I did debate how to word that mixing of Greek and Roman things in the same sentence. I had emotional context I wanted to convey and considered a word like Decathlon there as more technically correct, but then fought the modern context that of the people that even know what the Decathlon is they know it in the context of it being a smaller event in the modern Olympics, from which perspective Olympics remains more technically correct as the modern English word for both.
As to the text you are quoting, I think it as much supports my claims as you think it doesn't. Ignoring the subject change from "weightlifting" (and sports more generally) to farming and soldiering, it mostly describes the general state of armies and feudalism in general through much of time: you have the rank and file from blue collar classes, and you have the officer corps from white collar classes. The wealthier class is fewer, but given more charge and importance. The lower class does more of the grunt work. The Romans had rich Officers and blue collar "enlisted".
The myth that I was referring to was that weightlifting is somehow a new invention because no one labors physically anymore. There have always been leisure classes that needed to lift weights as a hobby to get good at sports (and that class was also more often awarded medals in sports or important commands in armies, if we want to also connect to the blog post you quoted). As far as I'm aware there was never a period in recorded history where "everyone" was equally fit from physical labor and there was no such thing as training and gyms and needing leisure time to do that.

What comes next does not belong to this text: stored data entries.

/-! ### `State.takeFault` -/

@[simp] theorem State.takeFault_config (s : State) (r : FaultRaise) (p op : Word) :
    (s.takeFault r p op).config = s.config := rfl
@[simp] theorem State.takeFault_v (s : State) (r : FaultRaise) (p op : Word) :
    (s.takeFault r p op).v = s.v := rfl
@[simp] theorem State.takeFault_index (s : State) (r : FaultRaise) (p op : Word) :
    (s.takeFault r p op).index = s.index := rfl
@[simp] theorem State.takeFault_pc (s : State) (r : FaultRaise) (p op : Word) :
    (s.takeFault r p op).pc = p := rfl
@[simp] theorem State.takeFault_sp (s : State) (r : FaultRaise) (p op : Word) :
    (s.takeFault r p op).sp = s.sp := rfl
@[simp] theorem State.takeFault_stack (s : State) (r : FaultRaise) (p op : Word) :
    (s.takeFault r p op).stack = s.stack := rfl
@[simp] theorem State.takeFault_dt (s : State) (r : FaultRaise) (p op : Word) :
    (s.takeFault r p op).dt = s.dt := rfl
@[simp] theorem State.takeFault_st (s : State) (r : FaultRaise) (p op : Word) :
    (s.takeFault r p op).st = s.st := rfl
@[simp] theorem State.takeFault_fb (s : State) (r : FaultRaise) (p op : Word) :
    (s.takeFault r p op).fb = s.fb := rfl
@[simp] theorem State.takeFault_keys (s : State) (r : FaultRaise) (p op : Word) :
    (s.takeFault r p op).keys = s.keys := rfl
@[simp] theorem State.takeFault_mem (s : State) (r : FaultRaise) (p op : Word) :
    (s.takeFault r p op).mem = s.mem := rfl
@[simp] theorem State.takeFault_faulted (s : State) (r : FaultRaise) (p op : Word) :
    (s.takeFault r p op).faulted = true := rfl
@[simp] theorem State.takeFault_faultCause (s : State) (r : FaultRaise) (p op : Word) :
    (s.takeFault r p op).faultCause = r.cause.code := rfl
@[simp] theorem State.takeFault_faultPc (s : State) (r : FaultRaise) (p op : Word) :
    (s.takeFault r p op).faultPc = p := rfl
@[simp] theorem State.takeFault_faultOpcode (s : State) (r : FaultRaise) (p op : Word) :
    (s.takeFault r p op).faultOpcode = if r.cause = .fetchRange then 0 else op := rfl
@[simp] theorem State.takeFault_faultInfo (s : State) (r : FaultRaise) (p op : Word) :
    (s.takeFault r p op).faultInfo = r.info := rfl
@[simp] theorem State.takeFault_opcode (s : State) (r : FaultRaise) (p op : Word) :
    (s.takeFault r p op).opcode = s.opcode := rfl
@[simp] theorem State.takeFault_randIn (s : State) (r : FaultRaise) (p op : Word) :
    (s.takeFault r p op).randIn = s.randIn := rfl
@[simp] theorem State.takeFault_randCount (s : State) (r : FaultRaise) (p op : Word) :
    (s.takeFault r p op).randCount = s.randCount := rfl

/-! ### `State.clearFault` -/

@[simp] theorem State.clearFault_config (s : State) :
    (s.clearFault).config = s.config := rfl
@[simp] theorem State.clearFault_v (s : State) :
    (s.clearFault).v = s.v := rfl
@[simp] theorem State.clearFault_index (s : State) :
    (s.clearFault).index = s.index := rfl
@[simp] theorem State.clearFault_pc (s : State) :
    (s.clearFault).pc = s.pc := rfl
@[simp] theorem State.clearFault_sp (s : State) :
    (s.clearFault).sp = s.sp := rfl
@[simp] theorem State.clearFault_stack (s : State) :
    (s.clearFault).stack = s.stack := rfl
@[simp] theorem State.clearFault_dt (s : State) :
    (s.clearFault).dt = s.dt := rfl
@[simp] theorem State.clearFault_st (s : State) :
    (s.clearFault).st = s.st := rfl
@[simp] theorem State.clearFault_fb (s : State) :
    (s.clearFault).fb = s.fb := rfl
@[simp] theorem State.clearFault_keys (s : State) :
    (s.clearFault).keys = s.keys := rfl
@[simp] theorem State.clearFault_mem (s : State) :
    (s.clearFault).mem = s.mem := rfl
@[simp] theorem State.clearFault_faulted (s : State) :
    (s.clearFault).faulted = false := rfl
@[simp] theorem State.clearFault_faultCause (s : State) :
    (s.clearFault).faultCause = 0 := rfl
@[simp] theorem State.clearFault_faultPc (s : State) :
    (s.clearFault).faultPc = 0 := rfl
@[simp] theorem State.clearFault_faultOpcode (s : State) :
    (s.clearFault).faultOpcode = 0 := rfl
@[simp] theorem State.clearFault_faultInfo (s : State) :
    (s.clearFault).faultInfo = 0 := rfl
@[simp] theorem State.clearFault_opcode (s : State) :
    (s.clearFault).opcode = s.opcode := rfl
@[simp] theorem State.clearFault_randIn (s : State) :
    (s.clearFault).randIn = s.randIn := rfl
@[simp] theorem State.clearFault_randCount (s : State) :
    (s.clearFault).randCount = s.randCount := rfl
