-- ==== Sys2Proof/Laws/Cycle.lean ====
section
/-! SUPPORT. Everything a step can do, said once (spec/30_encoding.md R56), and the pieces of a cycle. -/

namespace Sys2Proof.Machine

/-- Everything the fetch can do (R57). -/
theorem fetch_cases (s : State) :
    (s.pc.toNat ≤ 0xFFE ∧ fetch s = .ok (joinBytes (s.readByte s.pc.toNat) (s.readByte (s.pc.toNat + 1)))) ∨
    (s.pc.toNat ≥ 0xFFF ∧ fetch s = .error ⟨.fetchRange, rangeInfo s.pc.toNat⟩) := by
  unfold fetch
  split_ifs with h
  · exact .inr ⟨by omega, rfl⟩
  · exact .inl ⟨by omega, rfl⟩

/-- A cycle ends in a next state where its handler does, the opcode latch cleared. -/
@[simp] theorem endOf_next (t : State) : endOf (.next t) = .next t.endCycle := rfl

/-- The state a cycle ends in comes from its handler's. -/
theorem endOf_eq_next {r : Result} {t : State} (h : endOf r = .next t) : ∃ u, r = .next u ∧ t = u.endCycle := by
  cases r with
  | next u => cases h; exact ⟨u, rfl, rfl⟩
  | fault f => cases h
  | refused f => cases h

/-- A faulted core's cycle does nothing (R116). -/
theorem step_of_faulted {s : State} (h : s.faulted = true) : step s = .next s := by simp [step, runCycle, h]

/-- A cycle whose fetch fails takes FETCH_RANGE (R57). -/
theorem step_of_fetch_error {s : State} {r : FaultRaise} (h : s.faulted = false) (hf : fetch s = .error r) :
    step s = .next (s.takeFault r s.pc 0x0000).endCycle := by simp [step, runCycle, h, hf]

/-- A cycle whose fetch succeeds runs the handler of the fetched word (R56). -/
theorem step_of_fetch_ok {s : State} {op : Word} (h : s.faulted = false) (hf : fetch s = .ok op) :
    step s = endOf (execHandler (decode s.config.subDecode op) (s.beginCycle op)) := by
  simp [step, runCycle, h, hf]

/-- Everything a step that ends in a next state can have done. -/
theorem step_cases {s t : State} (h : step s = .next t) :
    (s.faulted = true ∧ t = s) ∨
    (s.faulted = false ∧ s.pc.toNat ≥ 0xFFF ∧ t = (s.takeFault ⟨.fetchRange, rangeInfo s.pc.toNat⟩ s.pc 0).endCycle) ∨
    (s.faulted = false ∧ s.pc.toNat ≤ 0xFFE ∧ ∃ op u,
      fetch s = .ok op ∧ op = joinBytes (s.readByte s.pc.toNat) (s.readByte (s.pc.toNat + 1)) ∧
      execHandler (decode s.config.subDecode op) (s.beginCycle op) = .next u ∧ t = u.endCycle) := by
  cases hf : s.faulted with
  | true =>
    rw [step_of_faulted hf] at h
    cases h
    exact .inl ⟨rfl, rfl⟩
  | false =>
    rcases fetch_cases s with ⟨hpc, hfetch⟩ | ⟨hpc, hfetch⟩
    · rw [step_of_fetch_ok hf hfetch] at h
      obtain ⟨u, hu, rfl⟩ := endOf_eq_next h
      exact .inr (.inr ⟨rfl, hpc, _, u, hfetch, rfl, hu, rfl⟩)
    · rw [step_of_fetch_error hf hfetch] at h
      cases h
      exact .inr (.inl ⟨rfl, hpc, rfl⟩)

/-- PC back to the instruction's address: the advance undone (R58, R115). -/
@[simp] theorem State.beginCycle_pc_sub (s : State) (op : Word) : (s.beginCycle op).pc - 2 = s.pc := by
  simp [State.beginCycle]

/-- The transaction `Cycle(rand)` ends in a next state where the step does. -/
theorem cycle_eq_next {rand : Byte} {s t : State} (h : cycle rand s = .next t) :
    ∃ u, step { s with randIn := some rand } = .next u ∧ t = u.dropRand := by
  unfold cycle at h
  cases hs : step { s with randIn := some rand } with
  | next u => rw [hs] at h; cases h; exact ⟨u, rfl, rfl⟩
  | fault f => rw [hs] at h; cases h
  | refused f => rw [hs] at h; cases h

end Sys2Proof.Machine
end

[Further tangent: Even "pre-history" and the modern (mis)conception of the "paleo ideal" idea of tribes of equally buff hunter-gatherers starts to fall apart when you ask questions about family units or what they think the "gatherer" side of the equation meant (and manage to divorce it from modern ideas of agriculture being highly intense labor) or what those societies would look like if more people lived to old age or how those societies survived things like the Ice Age (fattier and more hibernatory, because we are a mammalian species, we cannot escape that).]
> The ability of skinny old ladies to carry huge loads is phenomenal. Studies have shown that an ant can carry one hundred times its own weight, but there is no known limit to the lifting power of the average tiny eighty-year-old Spanish peasant grandmother.
My favorite historic example of typical modern hypertrophy-specific training is the training of Milo of Croton [1]. By legend, his father gifted him with the calf and asked daily "what is your calf, how does it do? bring it here to look at him" which Milo did. As calf's weight grew, so did Milo's strength.
This is application of external resistance (calf) and progressive overload (growing calf) principles at work.
[1] https://en.wikipedia.org/wiki/Milo_of_Croton
Milo lived before Archimedes.
Alexander Zass (Iron Samson) also trained each day: https://en.wikipedia.org/wiki/Alexander_Zass
"He was taken as a prisoner of war four times, but managed to escape each time. As a prisoner, he pushed and pulled his cell bars as part of strength training, which was cited as an example of the effectiveness of isometrics. At least one of his escapes involved him 'breaking chains and bending bars'."
Rest days are overrated. ;)
... it's a calf, dad, just like yesterday
People used to get strong because they had to survive. They stopped needing strength to survive, so it became optional.
So what does this mean about intelligence? Do we no longer need it to survive so it's optional? Yes/No informs on how much young and developing minds should be exposed to AI.
Like many educational tests the outcome is not the point - doing the work to get there is. If you're asked to code fizz buzz it's not because the teacher needs you to solve fizz buzz for them, it's because you will learn things while you make it. Ai, copying stack overflow, using someone's code from last year, it all solves the problem while missing the purpose of the exercise. You're not learning - and presumably that is your goal.